Franz Kafka, The Trial
On 29 October 1947, Han van Meegeren stepped from his house at 321 Keizersgracht to face the mob of waiting journalists. Tastefully dressed in an ultramarine suit, a teal shirt and a cobalt blue tie, his hair like hoarfrost slicked back from his proud high forehead, his moustaches clipped and waxed, he looked every inch the aesthete. Chatting and joking with the press, he ambled south along the Keizersgracht, parrying questions as he went. The reporters could not know that his leisurely pace owed more to the minor heart-attack he had suffered during the summer which had required him to spend a month convalescing from acute angina in the soothing gothic halls of the Valeriuskliniek.
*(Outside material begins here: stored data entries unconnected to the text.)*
@[simp] theorem State.releasePass_frame (s : State) :
    s.releasePass.gauge = s.gauge ∧ s.releasePass.resetActive = s.resetActive ∧ s.releasePass.clearing = s.clearing
      ∧ s.releasePass.haltPending = s.haltPending ∧ s.releasePass.attnMask = s.attnMask ∧ s.releasePass.setup = s.setup
      ∧ s.releasePass.pins = s.pins ∧ s.releasePass.slots = s.slots ∧ s.releasePass.queue = s.queue
      ∧ s.releasePass.current = s.current ∧ s.releasePass.slot = s.slot ∧ s.releasePass.cycleAt = s.cycleAt
      ∧ s.releasePass.firing = s.firing ∧ s.releasePass.resumePending = s.resumePending ∧ s.releasePass.heads = s.heads
      ∧ s.releasePass.chans = s.chans ∧ s.releasePass.lastValid = s.lastValid ∧ s.releasePass.tracker = s.tracker
      ∧ s.releasePass.presence = s.presence ∧ s.releasePass.link = s.link ∧ s.releasePass.records = s.records
      ∧ s.releasePass.serial = s.serial ∧ s.releasePass.nextSearch = s.nextSearch
      ∧ s.releasePass.tubesCompleted = s.tubesCompleted ∧ s.releasePass.tubesMissed = s.tubesMissed ∧ s.releasePass.now = s.now
      ∧ s.releasePass.inputs = s.inputs ∧ s.releasePass.pending = s.pending := by
  simp only [State.releasePass]
  simp

@[simp] theorem State.appendHeld_frame (s : State) (x : SectionResult) :
    (s.appendHeld x).gauge = s.gauge ∧ (s.appendHeld x).resetActive = s.resetActive ∧ (s.appendHeld x).clearing = s.clearing
      ∧ (s.appendHeld x).haltPending = s.haltPending ∧ (s.appendHeld x).mem = s.mem ∧ (s.appendHeld x).attnCause = s.attnCause
      ∧ (s.appendHeld x).attnMask = s.attnMask ∧ (s.appendHeld x).setup = s.setup ∧ (s.appendHeld x).pins = s.pins
      ∧ (s.appendHeld x).slots = s.slots ∧ (s.appendHeld x).queue = s.queue ∧ (s.appendHeld x).current = s.current
      ∧ (s.appendHeld x).slot = s.slot ∧ (s.appendHeld x).cycleAt = s.cycleAt ∧ (s.appendHeld x).firing = s.firing
      ∧ (s.appendHeld x).resumePending = s.resumePending ∧ (s.appendHeld x).heads = s.heads ∧ (s.appendHeld x).chans = s.chans
      ∧ (s.appendHeld x).lastValid = s.lastValid ∧ (s.appendHeld x).tracker = s.tracker ∧ (s.appendHeld x).presence = s.presence
      ∧ (s.appendHeld x).link = s.link ∧ (s.appendHeld x).records = s.records ∧ (s.appendHeld x).serial = s.serial
      ∧ (s.appendHeld x).nextSearch = s.nextSearch ∧ (s.appendHeld x).tubesCompleted = s.tubesCompleted
      ∧ (s.appendHeld x).tubesMissed = s.tubesMissed ∧ (s.appendHeld x).pool = s.pool ∧ (s.appendHeld x).now = s.now
      ∧ (s.appendHeld x).inputs = s.inputs ∧ (s.appendHeld x).pending = s.pending := by
  simp only [State.appendHeld]
  simp

@[simp] theorem State.completeSection_frame (s : State) (a : Accum) (f : Word) :
    (s.completeSection a f).gauge = s.gauge ∧ (s.completeSection a f).resetActive = s.resetActive
      ∧ (s.completeSection a f).clearing = s.clearing ∧ (s.completeSection a f).haltPending = s.haltPending
      ∧ (s.completeSection a f).attnMask = s.attnMask ∧ (s.completeSection a f).setup = s.setup
      ∧ (s.completeSection a f).pins = s.pins ∧ (s.completeSection a f).slots = s.slots
      ∧ (s.completeSection a f).queue = s.queue ∧ (s.completeSection a f).current = s.current
      ∧ (s.completeSection a f).slot = s.slot ∧ (s.completeSection a f).cycleAt = s.cycleAt
      ∧ (s.completeSection a f).firing = s.firing ∧ (s.completeSection a f).resumePending = s.resumePending
      ∧ (s.completeSection a f).heads = s.heads ∧ (s.completeSection a f).chans = s.chans
      ∧ (s.completeSection a f).lastValid = s.lastValid ∧ (s.completeSection a f).tracker = s.tracker
      ∧ (s.completeSection a f).presence = s.presence ∧ (s.completeSection a f).link = s.link
      ∧ (s.completeSection a f).records = s.records ∧ (s.completeSection a f).serial = s.serial
      ∧ (s.completeSection a f).nextSearch = s.nextSearch ∧ (s.completeSection a f).tubesCompleted = s.tubesCompleted
      ∧ (s.completeSection a f).tubesMissed = s.tubesMissed ∧ (s.completeSection a f).now = s.now
      ∧ (s.completeSection a f).inputs = s.inputs ∧ (s.completeSection a f).pending = s.pending := by
  simp only [State.completeSection]
  simp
The motley troupe crossed the canal at Huidenstraat, Han pausing for a moment to gaze south towards the Leidseplein, where his ‘little girls’ plied their trade by night. He smiled, turning back to answer a reporter from the London Times. Traders from the antique shops on the Runstraat stood in their doorways to watch this curious procession as it passed. In a burst of late summer sun, the cortège turned left on to the Prinsengracht. Someone sitting on the terrace of Het Molenpad called out ‘Veel geluk’, Maître’ as he passed. Han shook his head – he was not hoping for good luck; he, more than his enemies, more than the prosecuting counsel, more than his victims wanted a guilty verdict.